Solved

Powershell Script to separate text strings in a text file & transfer to Excel

Posted on 2015-02-21
9
222 Views
Last Modified: 2015-02-25
Dear Experts,
I need to automate a separation and transfer process from text files to an excel sheet. I am familiar with running automation scripts with Powershell ISE which I think would be the best solution because I use powershell frequently and I would use this script frequently. I'm not a programmer. If you respond to this question then  do not expect that I could learn programming because I will not be able to do this. The best I could do is simply use the script and add paths for it to work.

I have a lot of text files that contains text strings that are ordered as shown in the zip file example which you can download from the dropbox link at the foot of this message.  You will see that the format takes this structure where the <CRLF> is a line break.

TextStringPathForFile1Before.lbi<CRLF>
NewTextStringForFile1After.lbi<CRLF>
<CRLF>
TextStringPathForFile2Before.lbi<CRLF>
NewTextStringForFile2Afte.lbir<CRLF>
<CRLF>
TextStringPathForFile3Before.lbi<CRLF>
NewTextStringForFile3After.lbi<CRLF>
<CRLF>

I have many text files like this with records all ordered in this way.   These files contain  the original (Before) text string and then on the next line a new (After) text string, then a space separating the text string pair then another text string pair all the way down the text document.

What I want to do is automate the separation and transfer of the text strings in these text files  to an excel sheet such that the "before" path is in column 1 and the "after" path, for the corresponding text string pair, is in column 2 of the excel sheet for all entries in the text file.
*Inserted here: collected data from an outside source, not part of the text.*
/-- A store or STLK at its commit point leaves for the buffer, or takes its fault (R75, R76, R155, R158, R161). The locks are read
by the path of a load: where the tile does not hold the line, the store waits for it (notes/assumptions/109.md). -/
def State.storeCached (s s0 : State) (c : Nat) (gc mark : Bool) (w : Wait) (e : SbE) : Out :=
  let k := s.core c
  let L := lineKey gc w.pa
  if k.sb.length ≥ 64 then turnedAway s0
  else
    match s.tileCopy (c / 2) L with
    | none =>
      if (s.l2 (c / 2) L).st.transient then turnedAway s0
      else if gc then s.gate c mark w.ea .store (s.gcFill s0 c w)
      else .next (s.waitLine c L)
    | some d =>
      let d2 := { d with locks := commitLocks k.sb gc w.pa d.locks }
      let lk := if e.kind = .bytes then w.lk else lkOff
      let push (s : State) : Out :=
        let locks := if e.kind = .bytes then d2.locks else 0
        .next (((s.updCore c (fun k => { k with sb := k.sb ++ [{ e with locks := locks }] })).wantOwn c L).updCore c
          Core.retire)
      match checkRead d2 lk (w.pa % 64) w.size with
      | .lock i l => pTrap s c (lockCause .store w.ea w.pa i l w.lk.key)
      | .poison =>
        if lk.mode = .off ∧ e.kind = .bytes then s.gate c mark w.ea .store (push s)
        else pTrap s c (poisonCause .store w.ea w.pa)
      | .logged i l =>
        s.gate c mark w.ea .store (push (s.logMiss c .store false false lk l (wordEa w.ea w.pa i)))
      | .ok => s.gate c mark w.ea .store (push s)

/-! ### Uncached accesses -/

/-- The offset of a control-space address. -/
def ctlOff (pa : Nat) : Nat := pa - 0x3F00_0000_0000

def kwinOff (pa : Nat) : Nat := pa - 0x3F01_0000_0000
/-- R275: the destination that a Device access to `pa` goes to: the line's channel, a keeper SRAM window's hive, a register's
unit. -/
def devIdx (pa : Nat) : Nat :=
  match regionOf pa with
  | .dram => 256 + chanOf (pa / 64)
  | .ksram => kwinOff pa / 2 ^ 20 % 32 * 8
  | _ => ctlIdx (ctlOff pa)

/-- The parts of an access to a keeper SRAM window: 8 bytes each (R171). -/
def parts8 (pa size : Nat) : List (Nat × Nat) :=
  if size ≤ 8 then [(pa, size)] else (List.range (size / 8)).map (fun i => (pa + 8 * i, 8))

/-- R43, R45, R161: a load from control space: the owner check first, then the size; LDLK reads lock 0 (R46). -/
def State.loadCtl (s : State) (c : Nat) (w : Wait) : Out :=
  if !(s.ctlAllowed (ctlOff w.pa) (s.govDom c)) then pTrap s c { code := 0x10, acc := w.acc, val := w.ea }
  else if w.dst.isLk then .next (s.updCore c (fun k => (k.deliver w.dst 0).retire))
  else if w.size ≠ 4 ∧ w.size ≠ 8 then pTrap s c { code := 6, acc := w.acc, val := w.ea }
  else
    let (s1, v, ok) := s.ctlRead (ctlOff w.pa) w.size (s.govDom c)
    if ok then .next (s1.updCore c (fun k => (k.deliver w.dst v).retire))
    else pTrap s c { code := 0x10, acc := w.acc, val := w.ea }

def State.loadKwin (s : State) (c : Nat) (w : Wait) : Out :=
  if w.dst.isLk then .next (s.updCore c (fun k => (k.deliver w.dst 0).retire))
  else
    let rs := (parts8 w.pa w.size).map (fun p => s.kwinRead (kwinOff p.1) p.2)
    if rs.any (·.2) then pTrap s c (poisonCause w.acc w.ea w.pa)
    else
      let v := rs.foldr (fun r acc => r.1 + 2 ^ 64 * acc) 0
      .next (s.updCore c (fun k => (k.deliver w.dst v).retire))

/-- R180, R188, R289, R290: a Device load of DRAM: the memory controller's copy, behind what its queues hold of the line. -/
def State.loadDev (s s0 : State) (c : Nat) (w : Wait) : Out :=
  let L := w.pa / 64
  let dom := s.govDom c
  if !(s.readOpen L dom) then (if s.chanHas L then turnedAway s0 else s0.arrayWait L)
  else
    let (s1, d) := s.chanRead L dom 0
    .next (s1.loadDone c w d)

/-- R138 SUB, R409, R410: the host-access fault. -/
def hostCause (acc : Acc) (ea : W64) (sub : Nat) : Cause := { code := 0x15, acc := acc, sub := sub, val := ea }

/-- R67, R181, R409: a Host-ordered load leaves, and the core waits for its completion. -/
def State.loadHost (s : State) (c : Nat) (w : Wait) : Out :=
  if w.dst.isLk then .next (s.updCore c (fun k => (k.deliver w.dst 0).retire))
  else
    match s.tileKnows with
    | (some sub, s1) => pTrap s1 c (hostCause w.acc w.ea sub)
    | (none, s1) =>
      match s1.hostAccess (.core (s.cix c)) false w.pa w.size [] with
      | .inl s2 => .next (s2.updCore c (fun k => { k with wait := some w }))
      | .inr sub => pTrap (s1.outErr sub) c (hostCause w.acc w.ea sub)

/-- CHK as a packet carries it (R459). -/
def Chk.code : Chk → Nat | .off => 0 | .precise => 1 | .log => 2
/-- The key fields of a request (R459). -/
def Pkt.withLk (p : Pkt) (lk : LockReq) : Pkt := { p with key := lk.key, chk := lk.mode.code, key0 := lk.key0 }

/-- R466: a Global load: a remote line read at the access's address, its key compared there. -/
def State.loadGlobal (s s0 : State) (c : Nat) (w : Wait) : Out :=
  match s.fabRequest (.core (s.cix c)) (s.govDom c) (w.pa / 2 ^ 46) (w.pa % 2 ^ 46) 0
      (({ ty := tyRD } : Pkt).withLk w.lk) with
  | .inl s1 => .next (s1.updCore c (fun k => { k with wait := some { w with net := 1 } }))
  | .inr (.fault code) => pTrap s c { code := code, acc := w.acc, val := w.ea }
  | .inr .wait => turnedAway s0

/-- R67, R105, R128, R131: a load at effective address `ea`; `aq`: acquire, which waits for older release stores (R175
case 3). Neither that nor a fence holds a Host-ordered load back (R176). -/
def State.load (s : State) (c : Nat) (ea : W64) (size : Nat) (dst : Dst) (aq : Bool) : Out :=
  let k := s.core c
  if ea.toNat % size ≠ 0 then pTrap s c { code := 6, acc := .load, val := ea }
  else
    match s.xlate c ea .load with
    | .flt x s1 => pTrap s1 c x
    | .wait s1 => .next s1
    | .ok pa mt mark s1 =>
      let lk := if dst.isLk then { s1.lockReq c ea with mode := .off } else s1.lockReq c ea
      let w : Wait := ⟨0, 0, .load, ea, pa, size, dst, lk⟩
      let held := !(s.mayLoad c) || (aq && (k.sb.any (·.rel) || k.posted.any (fun p => p.rel && !p.done)))
      -- R67, R216: an access that leaves the core has its mark set first (notes/assumptions/30.md)
      let out (go : Out) : Out :=
        if held || (mt == .device && !(s1.linked (c / 2) (devIdx pa))) then turnedAway s else s1.gate c mark ea .load go
      match mt with
      | .normal => if held then turnedAway s else s1.loadCached s c false mark w
      | .gcached => if held then turnedAway s else s1.loadCached s c true mark w
      | .global => out (s1.loadGlobal s c w)
      | .hostOrdered => if !(s1.linked (c / 2) 280) then turnedAway s else s1.gate c mark ea .load (s1.loadHost c w)
      | .device =>
        match regionOf pa with
        | .dram => out (s1.loadDev s c w)
        | .ctl => out (s1.loadCtl c w)
        | _ => out (s1.loadKwin c w)

/-! ### Stores -/

/-- R129, R156, R160: a Device store to DRAM leaves for the channel, whole, and retires. -/
def State.storeDev (s : State) (c : Nat) (w : Wait) (e : SbE) : Out :=
  let k := s.core c
  let tag := (k.posted.foldl (fun m p => max m (p.tag + 1)) 0)
  let L := w.pa / 64
  let lk := if e.kind = .bytes then w.lk else lkOff
  let off := match e.kind with | .lockL => 0 | .lockW => w.pa % 64 / 4 * 4 | .bytes => w.pa % 64
  let s1 := s.toChan L (s.govDom c) (.devWr (s.cix c) tag off e.len
    (BitVec.ofNat 512 (e.data.toNat % (if e.kind = .bytes then 2 ^ (8 * w.size) else 2 ^ 64))) (e.kind != .bytes) lk)
  .next (s1.updCore c (fun k => ({ k with
    posted := k.posted ++ [(⟨false, tag, L * 64 + off, w.ea, k.pc, k.priv, lk, .store, e.rel, false⟩ : Posted)] }).retire))

def State.storeCtl (s : State) (c : Nat) (w : Wait) (e : SbE) : Out :=
  if e.kind ≠ .bytes then pTrap s c { code := 0x10, acc := .store, val := w.ea }
  else if w.size ≠ 4 ∧ w.size ≠ 8 then pTrap s c { code := 6, acc := .store, val := w.ea }
  else
    let (s1, ok) := s.ctlWrite (ctlOff w.pa) w.size (e.data.toNat % 2 ^ (8 * w.size)) (s.govDom c)
    if ok then .next (s1.retireP c) else pTrap s c { code := 0x10, acc := .store, val := w.ea }

def State.storeKwin (s : State) (c : Nat) (w : Wait) (e : SbE) : Out :=
  if e.kind ≠ .bytes then pTrap s c { code := 0x10, acc := .store, val := w.ea }
  else
    let s1 := ((parts8 w.pa w.size).zip (List.range 4)).foldl (fun (s : State) p =>
      s.kwinWrite (kwinOff p.1.1) p.1.2 (e.data.toNat / 2 ^ (64 * p.2))) s
    .next (s1.retireP c)

/-- R129, R161, R410: a Host-ordered store is posted, or takes the fault its tile knows of. -/
def State.storeHost (s : State) (c : Nat) (w : Wait) (e : SbE) : Out :=
  if e.kind ≠ .bytes then pTrap s c { code := 0x10, acc := .store, val := w.ea }
  else
    match s.tileKnows with
    | (some sub, s1) => pTrap s1 c (hostCause .store w.ea sub)
    | (none, s1) =>
      .next ((s1.hostPost (.core (s.cix c)) w.pa w.size (leBytes w.size e.data.toNat)).retireP c)

/-- R160, R466: a Global store or STLK: each 8-byte part a WR_PART, posted. -/
def State.storeGlobal (s s0 : State) (c : Nat) (w : Wait) (e : SbE) : Out :=
  let dev := w.pa / 2 ^ 46
  let loc := w.pa % 2 ^ 46
  let dom := s.govDom c
  -- `at_`: where in the 8 bytes from `loc` the part begins
  let send (s : State) (loc at_ bytes : Nat) (p : Pkt) (i : Nat) : State ⊕ FabErr :=
    match s.fabSend (.post (s.cix c)) dom dev loc bytes p with
    | .inl s1 =>
      let tag := (s1.ftags.getLast?.map (·.tag)).getD 0
      .inl (s1.updCore c (fun k => { k with posted := k.posted ++
        [⟨true, tag, dev * 2 ^ 46 + loc + at_, w.ea + BitVec.ofNat 64 (8 * i), k.pc, k.priv, w.lk, .store, e.rel, false⟩] }))
    | .inr x => .inr x
  let r := match e.kind with
    | .bytes =>
      ((parts8 loc w.size).zip (List.range 4)).foldl (fun (r : State ⊕ FabErr) (p : (Nat × Nat) × Nat) =>
        match r with
        | .inl s1 =>
          let o := p.1.1 % 8
          let v := (e.data.toNat / 2 ^ (64 * p.2) % 2 ^ (8 * p.1.2)) * 2 ^ (8 * o)
          let q : Pkt := { ty := tyPART, aux := (2 ^ p.1.2 - 1) * 2 ^ o, data := BitVec.ofNat 512 v }
          send s1 (p.1.1 / 8 * 8) o p.1.2 (q.withLk w.lk) p.2
        | x => x) (.inl s)
    | .lockW => send s (loc / 4 * 4) 0 8
        { ty := tyPART, lkonly := true, data := BitVec.ofNat 512 (e.data.toNat % 16 * 2 ^ (4 * (loc % 64 / 4))) } 0
    | .lockL => send s (loc / 64 * 64) 0 8
        { ty := tyPART, lkonly := true, sz := true, data := BitVec.ofNat 512 (e.data.toNat % 2 ^ 64) } 0
  match r with
  | .inl s1 => if s.fabHeld (.post (s.cix c)) dev loc then turnedAway s0 else .next (s1.retireP c)
  | .inr (.fault code) => pTrap s c { code := code, acc := .store, val := w.ea }
  | .inr .wait => turnedAway s0

/-- A store at `ea` of `size` bytes, or an STLK by `kind`; `rl`: release, which waits for every older access (R175
case 2, R177); a Host-ordered store does not, nor for a fence (R176). -/
def State.store (s : State) (c : Nat) (ea : W64) (size : Nat) (kind : SbKind) (data : W256) (rl : Bool) : Out :=
  let k := s.core c
  if ea.toNat % size ≠ 0 then pTrap s c { code := 6, acc := .store, val := ea }
  else
    match s.xlate c ea .store with
    | .flt x s1 => pTrap s1 c x
    | .wait s1 => .next s1
    | .ok pa mt mark s1 =>
      let lk := if kind = .bytes then s1.lockReq c ea else { s1.lockReq c ea with mode := .off }
      let w : Wait := ⟨0, 0, .store, ea, pa, size, .none, lk⟩
      let e : SbE := ⟨pa, mt == .gcached, kind, size, data, 0, lk, ea, k.pc, k.priv, rl⟩
      let held := !(s.mayStore c) || (rl && !(k.posted.all (·.done) && s.clDone c))
      let out (go : Out) : Out :=
        if held || (rl && !k.sb.isEmpty) || (mt == .device && !(s1.linked (c / 2) (devIdx pa))) then turnedAway s
        else s1.gate c mark ea .store go
      match mt with
      | .normal => if held then turnedAway s else s1.storeCached s c false mark w e
      | .gcached => if held then turnedAway s else s1.storeCached s c true mark w e
      | .global => out (s1.storeGlobal s c w e)
      | .hostOrdered => if !(s1.linked (c / 2) 280) then turnedAway s else s1.gate c mark ea .store (s1.storeHost c w e)
      | .device =>
        match regionOf pa with
        | .dram => out (s1.storeDev c w e)
        | .ctl => out (s1.storeCtl c w e)
        | _ => out (s1.storeKwin c w e)

/-- R163: the locks that the late check compares: a lock that has not changed since the commit point cannot mismatch anew. -/
def SbE.lateLocks (e : SbE) (locks : BitVec 64) : BitVec 64 :=
  (List.range 16).foldl (fun l i => if lockAt locks i = lockAt e.locks i then setLock l i 0 else l) locks

/-- R76, R163: one line's image after the head of a store buffer writes it, under its late check: the new line, and
whether a mismatch is logged, with its word and lock, and whether the store was dropped. -/
def sbWrite (e : SbE) (d : LineD) : LineD × Option (Nat × Nat) × Bool :=
  let off := e.pa % 64
  match e.kind with
  | .lockW =>
    (if d.poison.getLsbD (off / 8) then d else { d with locks := setLock d.locks (off / 4) (e.data.toNat % 16) }, none, false)
  | .lockL => ({ d with locks := (List.range 16).foldl (fun l i =>
      if d.poison.getLsbD (i / 2) then l else setLock l i (e.data.toNat / 16 ^ i % 16)) d.locks }, none, false)
  | .bytes =>
    let miss := lockMiss e.lk (e.lateLocks d.effLocks) off e.size
    if miss.isSome ∧ e.lk.mode = .precise then (d, miss, true)
    else
      let d2 := (List.range e.size).foldl (fun (x : LineD) b =>
        if d.poison.getLsbD ((off + b) / 8) then x else x.write (off + b) 1 (e.data.toNat / 256 ^ b % 256)) d
      (d2, miss, false)

/-! ### Atomics (R109, R188 to R190) -/

/-- The result of an atomic that returned `old` (R109: a 4-byte value is sign-extended). -/
def State.atomRet (s : State) (c : Nat) (rd size old : Nat) : State :=
  s.updCore c (fun k => (k.wg rd (extend size true old)).retire)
The "after" text strings may be completely different from the "before" text strings or they may be the same. In addition the text strings may have different  text string before and after and  possibly different file extensions for the text strings. Therefore the matching criteria for separation and transfer would be the <CRLR>. The best way to view the <CRLR> characters we have inserted in the attached text file is to open the text file in NotePad++ then go to View/Show Symbol and tick the option called "Show End Of Line" . This will display all the end of line characters.  You will see that all strings follow the same ordered pattern.

The text files all have exactly the same order. i.e. a text "before"  text string is terminated by a <CRLR> the "after" text string is terminated by a <CRLR> then a single <CRLR> on the next line to separate the text string pair from the next text string pair and then the next text string pair is repeated.   This continues all the way down to the end  of the text file and is terminated by a single <CRLR> after the last text string.

As an example I have provided a dropbox download link for a zip file containing an example of both the text file and the excel file output  that would be generated by the script.

Download link
https://www.dropbox.com/s/9zmfgnyny9yg9cp/TextStringSepartor.zip?dl=0

I have only included 3 string pairs (that is 6 strings) only, however our text files could have several thousand pairs for separation.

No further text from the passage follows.